-- ==== Sys2Proof/Machine/Access.lean ====
section
/-! DEFINITION. Accesses of strands: judged whole at issue (spec/10_memory_sync.md R239, R240; spec/13_traps_context.md R306), then
performed piece by piece under the ordering rules (spec/06_ordering.md R139 to R154; spec/22_faults_memory.md R241, R387). -/

namespace Sys2Proof.Machine

/-! ### At issue -/

/-- A piece before translation. -/
structure PrePiece where
  elem : Nat
  va : Nat
  bytes : Nat
  val : Nat
  nib : Option Bool
  deriving DecidableEq, Repr

/-- The pieces of one element of n bytes: one when it is aligned, and otherwise its bytes (R139). -/
def elemPieces (elem va n val : Nat) : List PrePiece :=
  if va % n = 0 then [{ elem := elem, va := va % 2 ^ 52, bytes := n, val := val % 2 ^ (8 * n), nib := none }]
  else (List.range n).map fun k =>
    { elem := elem, va := (va + k) % 2 ^ 52, bytes := 1, val := val / 2 ^ (8 * k) % 256, nib := none }

/-- The fault with the lowest address. -/
def lowestFault (l : List (Nat × Trap)) : Option Trap :=
  (l.foldl (fun (b : Option (Nat × Trap)) x => match b with
    | none => some x
    | some y => if x.1 < y.1 then some x else some y) none).map Prod.snd

/-- What the judgement of an access finds. -/
structure Judged where
  pieces : List Piece
  entries : List TlbEntry
  deriving DecidableEq, Repr

/-- Every byte of an access translated and checked, before any is performed (R240): translation faults first, then
physical-address faults, each at its first address. `ctl` says that the instruction may reach the control windows. -/
def State.judge (s : State) (c : Ctx) (r : Right) (ctl : Bool) (ps : List PrePiece) : Except Trap Judged :=
  let write := r == .write || r == .readWrite
  let tr := ps.map fun p => (p, s.translate c p.va r)
  match lowestFault (tr.filterMap fun x => match x.2 with | .error t => some (x.1.va, t) | .ok _ => none) with
  | some t => .error t
  | none =>
    let ph := tr.map fun x =>
      match x.2 with
      | .error _ => (x.1, (none : Option Nat))
      | .ok e =>
        match s.physical c (leafPa e.level e.entry.toNat x.1.va) write with
        | some pa => if isControl pa && !(ctl && (x.1.bytes == 4 || x.1.bytes == 8)) then (x.1, none) else (x.1, some pa)
        | none => (x.1, none)
    match lowestFault (ph.filterMap fun x => match x.2 with | none => some (x.1.va, trapOf causePhysical r.acc x.1.va) | some _ => none) with
    | some t => .error t
    | none =>
      .ok {
        pieces := ph.map fun x =>
          { elem := x.1.elem, pa := x.2.getD 0, bytes := x.1.bytes, val := x.1.val, nib := x.1.nib, done := false, refused := false }
        entries := (tr.filterMap fun x => match x.2 with | .ok e => some e | .error _ => none).dedup }

/-- The translations used are kept by the TLBs. -/
def State.fillAll (s : State) (core : Nat) (es : List TlbEntry) : State := es.foldl (fun s e => s.tlbFill core e) s

/-- The request that an access sends for a line that its quad lacks (R119, R124, R127). -/
def Access.request (a : Access) (whole : Bool) (pa : Nat) : ReqKind :=
  if a.kind.writes then .getO whole
  else if a.lease ≠ 0 ∧ !isHostMem pa then .getL a.lease
  else .getS

/-- The access writes every byte of a line (R241). -/
def Access.coversLine (a : Access) (line : Nat) : Bool :=
  let bytes := a.pieces.flatMap fun p => if lineOf p.pa = line ∧ p.nib = none then (List.range p.bytes).map (p.pa + ·) else []
  decide (bytes.dedup.length = 128)

/-- A store piece belongs to a store of its whole line. -/
def Access.whole (a : Access) (pa : Nat) : Bool := a.kind == .store && a.coversLine (lineOf pa)

/-- A load piece of a class above 0 from a peer's home memory is served by a leased copy (R127). -/
def Access.leasesPeer (a : Access) (pa : Nat) : Bool := a.kind == .load && a.lease != 0 && isPeer pa && pa / 2 ^ 40 % 4 == 0

/-- The data of the quad's leased copy of a peer's line, for a request of the access. -/
def State.peerCopy (s : State) (agent : Nat) (a : Access) (pa : Nat) : Option (BitVec 1024) :=
  match s.copyAt agent (lineOf pa) with
  | some c => if c.serves a.tenant a.key false then c.data else none
  | none => none

/-- A piece lacks its line: the quad holds no copy that serves it, and the home has not answered (R119, R122). -/
def State.lacks (s : State) (agent : Nat) (a : Access) (pa : Nat) : Bool :=
  if a.leasesPeer pa then !s.isFenced pa && (s.peerCopy agent a pa).isNone
  else (isDevice pa || isHostMem pa) && !s.lineReady agent pa a.tenant a.key a.kind.writes

/-- The lines that an access still needs are asked for. -/
def State.askLines (s : State) (core : Nat) (a : Access) : State :=
  let ls := ((a.pieces.filter fun p => !p.done && s.lacks (agentOf core) a p.pa).map fun p => lineOf p.pa).dedup
  ls.foldl (fun s l =>
    s.requestLine (agentOf core) core a.tenant a.key l (a.request (a.whole (128 * l)) (128 * l))) s

/-- The answers that an access has used up: those for the lines on which its last pieces are now done (`a` before, `b` after). -/
def State.useAnswers (s : State) (core : Nat) (a b : Access) : State :=
  if s.homes.served.isEmpty then s
  else
    let left := (b.pieces.filter fun p => !p.done).map fun p => lineOf p.pa
    (((a.pieces.filter fun p => !p.done).map fun p => lineOf p.pa).dedup.filter fun l => !left.contains l).foldl
      (fun s l => s.useAnswer (agentOf core) l a.kind.writes) s

/-- A new access of the strand. -/
def newAccess (s : State) (slot : Nat) (st : Strand) (kind : AccessKind) (t : Nat) (ps : List Piece) (dest : Dest) (o : MemOps) :
    Access :=
  { id := s.ids, slot := slot, kind := kind, t := t, pieces := ps, dest := dest, ord := o.ord, scope := o.scope
    lease := o.lease, tenant := s.tenantOf st, key := s.keyOfAsid (s.asidOf st), lid := st.lid, asid := s.asidOf st, sright := st.sRights, lost := 0 }

/-- The access enters the core's queue; an access of no bytes is complete at once. -/
def State.launchAccess (s : State) (slot : Nat) (a : Access) : State :=
  let s := { s with ids := s.ids + 1 }
  if a.pieces.isEmpty then s else (s.askLines (coreOf slot) a).enqueue (coreOf slot) a

/-- A page of the access is marked for walking and lies in another quad's scratchpad (R62): the quad. -/
def State.walkQuad (_s : State) (slot : Nat) (j : Judged) : Option Nat :=
  if j.entries.any fun e => pteWalk e.entry.toNat then
    j.pieces.findSome? fun p =>
      let q := p.pa / 2 ^ 24 % 256
      if isScratch p.pa && q != agentOf (coreOf slot) then some q else none
  else none

/-- The core to which a load or store moves an eligible strand (R62, R63, R240); one whose packet was refused is performed where it is
(R377). -/
def State.walkTarget (s : State) (slot : Nat) (st : Strand) (kind : AccessKind) (j : Judged) : Option Nat :=
  if !st.eligible || st.since.isSome || !(kind == .load || kind == .store) then none
  else
    match s.walkQuad slot j with
    | some q => s.migrationTarget (s.tenantOf st) (coreOf slot) q
    | none => none

/-- Refused messages that a core's store queue holds: remote stores, by 128-byte pieces (R377, R378). -/
def State.refusedStores (s : State) (core : Nat) : List (Nat × Nat) :=
  ((s.coreAt core).queue.flatMap fun a => (a.pieces.filter (·.refused)).map fun p => (a.id, p.pa / 128)).eraseDups

/-- The store queue holds 128 refused stores, and the access is a remote store (R378). -/
def State.storesRefused (s : State) (core : Nat) (kind : AccessKind) (ps : List Piece) : Bool :=
  kind == .store && (ps.any fun p => isScratch p.pa && p.pa / 2 ^ 24 % 256 != agentOf core)
    && decide (128 ≤ (s.refusedStores core).length)

/-- A judged access issues: its translations are kept, it enters the core's queue, and the strand goes on. `more` changes the
strand once the access has issued. -/
def State.issueJudged (s : State) (slot : Nat) (st : Strand) (o : MemOps) (kind : AccessKind) (ps : List Piece)
    (es : List TlbEntry) (dest : Dest) (more : State → Strand → State × Strand) : Out :=
  if s.storesRefused (coreOf slot) kind ps then .next s
  else
  let s := s.fillAll (coreOf slot) es
  let s := s.launchAccess slot (newAccess s slot st kind o.tn ps dest o)
  let x := more s st
  .next (x.1.retire slot x.2)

--------

### DIRECTIONS FOR THIS TASK
Print exactly the lines above from the one with "c.data else none" to the one with "s.requestLine (agentOf core)", including both.

### OUTPUT OF THE EXERCISE
  | some c => if c.serves a.tenant a.key false then c.data else none
  | none => none

/-- A piece lacks its line: the quad holds no copy that serves it, and the home has not answered (R119, R122). -/
def State.lacks (s : State) (agent : Nat) (a : Access) (pa : Nat) : Bool :=
  if a.leasesPeer pa then !s.isFenced pa && (s.peerCopy agent a pa).isNone
  else (isDevice pa || isHostMem pa) && !s.lineReady agent pa a.tenant a.key a.kind.writes

/-- The lines that an access still needs are asked for. -/
def State.askLines (s : State) (core : Nat) (a : Access) : State :=
  let ls := ((a.pieces.filter fun p => !p.done && s.lacks (agentOf core) a p.pa).map fun p => lineOf p.pa).dedup
  ls.foldl (fun s l =>
    s.requestLine (agentOf core) core a.tenant a.key l (a.request (a.whole (128 * l)) (128 * l))) s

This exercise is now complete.